**WHAT YOU HAVE TO DO**
The first line to keep is the one containing "fun ho hl => congrArg _ (State.feedTerminator_of_empty"; restate it and all lines after it through the end of the material, word for word and nothing else.
─── PROVIDED DATA ───
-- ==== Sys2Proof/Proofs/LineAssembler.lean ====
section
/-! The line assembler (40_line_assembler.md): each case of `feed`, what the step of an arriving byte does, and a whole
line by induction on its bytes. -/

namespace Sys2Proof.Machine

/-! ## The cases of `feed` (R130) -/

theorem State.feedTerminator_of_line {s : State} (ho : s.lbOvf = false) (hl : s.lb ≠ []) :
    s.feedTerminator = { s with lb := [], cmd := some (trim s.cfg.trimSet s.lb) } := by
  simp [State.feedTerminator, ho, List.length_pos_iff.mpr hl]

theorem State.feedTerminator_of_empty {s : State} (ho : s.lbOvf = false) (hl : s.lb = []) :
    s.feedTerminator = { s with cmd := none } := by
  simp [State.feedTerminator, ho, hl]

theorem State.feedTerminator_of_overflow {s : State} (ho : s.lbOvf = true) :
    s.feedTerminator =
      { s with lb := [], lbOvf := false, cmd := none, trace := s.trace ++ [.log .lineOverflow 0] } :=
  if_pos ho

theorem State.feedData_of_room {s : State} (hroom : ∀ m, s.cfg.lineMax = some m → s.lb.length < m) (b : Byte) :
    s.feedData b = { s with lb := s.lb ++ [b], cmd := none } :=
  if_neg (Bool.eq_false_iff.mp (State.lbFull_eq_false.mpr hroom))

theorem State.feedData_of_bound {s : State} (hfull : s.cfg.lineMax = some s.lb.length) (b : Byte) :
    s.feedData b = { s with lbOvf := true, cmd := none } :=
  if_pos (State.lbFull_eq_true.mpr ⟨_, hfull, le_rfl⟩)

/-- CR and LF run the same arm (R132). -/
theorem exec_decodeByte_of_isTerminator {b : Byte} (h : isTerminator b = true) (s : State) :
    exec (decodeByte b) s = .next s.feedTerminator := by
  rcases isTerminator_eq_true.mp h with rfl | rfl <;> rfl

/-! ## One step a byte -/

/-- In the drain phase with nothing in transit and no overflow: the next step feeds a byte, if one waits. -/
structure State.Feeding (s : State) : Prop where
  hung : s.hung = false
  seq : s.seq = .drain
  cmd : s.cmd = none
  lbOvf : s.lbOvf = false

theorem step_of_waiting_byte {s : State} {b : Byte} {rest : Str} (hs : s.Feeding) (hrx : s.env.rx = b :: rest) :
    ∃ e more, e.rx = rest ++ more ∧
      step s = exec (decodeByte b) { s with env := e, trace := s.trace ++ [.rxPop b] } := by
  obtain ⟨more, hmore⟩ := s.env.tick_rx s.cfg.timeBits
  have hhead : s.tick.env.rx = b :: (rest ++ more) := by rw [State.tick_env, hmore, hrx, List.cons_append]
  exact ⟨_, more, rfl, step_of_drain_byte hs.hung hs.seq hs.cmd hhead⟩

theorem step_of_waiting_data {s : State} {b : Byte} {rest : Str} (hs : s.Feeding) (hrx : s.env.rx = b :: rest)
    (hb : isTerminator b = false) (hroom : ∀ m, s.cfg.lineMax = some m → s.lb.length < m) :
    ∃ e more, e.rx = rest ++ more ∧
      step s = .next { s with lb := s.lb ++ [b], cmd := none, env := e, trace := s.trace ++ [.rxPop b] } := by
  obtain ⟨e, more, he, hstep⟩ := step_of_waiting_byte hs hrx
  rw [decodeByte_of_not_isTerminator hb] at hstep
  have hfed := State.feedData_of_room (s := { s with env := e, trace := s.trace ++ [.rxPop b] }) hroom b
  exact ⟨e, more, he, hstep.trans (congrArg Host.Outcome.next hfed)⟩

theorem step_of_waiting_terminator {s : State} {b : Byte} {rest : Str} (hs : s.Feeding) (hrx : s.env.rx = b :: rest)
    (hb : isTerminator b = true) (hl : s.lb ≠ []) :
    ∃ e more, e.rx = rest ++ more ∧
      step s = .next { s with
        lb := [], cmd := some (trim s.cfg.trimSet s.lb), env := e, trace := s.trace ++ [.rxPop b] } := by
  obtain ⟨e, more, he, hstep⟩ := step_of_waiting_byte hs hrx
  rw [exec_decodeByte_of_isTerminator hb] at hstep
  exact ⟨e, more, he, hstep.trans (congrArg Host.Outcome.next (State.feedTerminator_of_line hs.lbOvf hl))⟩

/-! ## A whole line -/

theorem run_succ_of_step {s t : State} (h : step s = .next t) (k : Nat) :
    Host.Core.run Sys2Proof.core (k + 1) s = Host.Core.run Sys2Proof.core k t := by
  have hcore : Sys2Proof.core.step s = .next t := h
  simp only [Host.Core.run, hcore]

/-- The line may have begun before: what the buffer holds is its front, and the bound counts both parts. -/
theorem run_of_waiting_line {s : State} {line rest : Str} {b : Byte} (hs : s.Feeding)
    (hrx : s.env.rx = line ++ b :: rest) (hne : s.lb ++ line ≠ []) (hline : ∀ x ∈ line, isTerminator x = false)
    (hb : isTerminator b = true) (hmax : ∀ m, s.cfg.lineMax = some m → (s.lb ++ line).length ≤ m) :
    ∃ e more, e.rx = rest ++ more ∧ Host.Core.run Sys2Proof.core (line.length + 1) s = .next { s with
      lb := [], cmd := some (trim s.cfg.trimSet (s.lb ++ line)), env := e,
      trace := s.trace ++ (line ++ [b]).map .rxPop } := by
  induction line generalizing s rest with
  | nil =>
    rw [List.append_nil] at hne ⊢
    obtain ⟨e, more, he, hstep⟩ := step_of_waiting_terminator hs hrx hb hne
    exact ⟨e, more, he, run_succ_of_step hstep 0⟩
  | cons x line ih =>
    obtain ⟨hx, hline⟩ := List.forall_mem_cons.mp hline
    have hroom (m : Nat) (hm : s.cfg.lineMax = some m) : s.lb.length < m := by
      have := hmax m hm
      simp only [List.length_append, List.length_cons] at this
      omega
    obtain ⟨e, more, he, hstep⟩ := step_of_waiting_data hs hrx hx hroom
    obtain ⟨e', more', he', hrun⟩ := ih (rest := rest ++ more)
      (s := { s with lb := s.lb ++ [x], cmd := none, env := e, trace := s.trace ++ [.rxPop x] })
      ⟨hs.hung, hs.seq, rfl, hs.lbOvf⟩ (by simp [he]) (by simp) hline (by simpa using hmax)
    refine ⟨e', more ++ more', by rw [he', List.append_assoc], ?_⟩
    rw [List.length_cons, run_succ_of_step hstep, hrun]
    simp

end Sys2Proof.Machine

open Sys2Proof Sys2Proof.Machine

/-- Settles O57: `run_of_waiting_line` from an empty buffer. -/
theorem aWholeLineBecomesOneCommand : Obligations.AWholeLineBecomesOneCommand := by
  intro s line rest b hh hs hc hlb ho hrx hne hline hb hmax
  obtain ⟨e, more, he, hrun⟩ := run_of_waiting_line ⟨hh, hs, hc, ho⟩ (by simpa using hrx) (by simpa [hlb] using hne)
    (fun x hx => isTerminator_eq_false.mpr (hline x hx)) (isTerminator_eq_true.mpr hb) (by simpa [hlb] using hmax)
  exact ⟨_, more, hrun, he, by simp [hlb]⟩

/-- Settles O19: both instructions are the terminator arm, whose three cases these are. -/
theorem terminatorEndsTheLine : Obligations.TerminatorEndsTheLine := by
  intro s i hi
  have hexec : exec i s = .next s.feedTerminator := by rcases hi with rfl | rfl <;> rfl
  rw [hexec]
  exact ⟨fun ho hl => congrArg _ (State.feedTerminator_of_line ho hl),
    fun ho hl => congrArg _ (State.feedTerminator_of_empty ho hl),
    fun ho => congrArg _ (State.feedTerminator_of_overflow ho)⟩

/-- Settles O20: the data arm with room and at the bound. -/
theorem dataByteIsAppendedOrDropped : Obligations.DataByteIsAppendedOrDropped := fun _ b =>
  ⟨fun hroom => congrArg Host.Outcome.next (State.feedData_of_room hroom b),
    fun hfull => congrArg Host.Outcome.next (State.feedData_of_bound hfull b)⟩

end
───
**SOLVED EXERCISE**
    fun ho hl => congrArg _ (State.feedTerminator_of_empty ho hl),
    fun ho => congrArg _ (State.feedTerminator_of_overflow ho)⟩

/-- Settles O20: the data arm with room and at the bound. -/
theorem dataByteIsAppendedOrDropped : Obligations.DataByteIsAppendedOrDropped := fun _ b =>
  ⟨fun hroom => congrArg Host.Outcome.next (State.feedData_of_room hroom b),
    fun hfull => congrArg Host.Outcome.next (State.feedData_of_bound hfull b)⟩

end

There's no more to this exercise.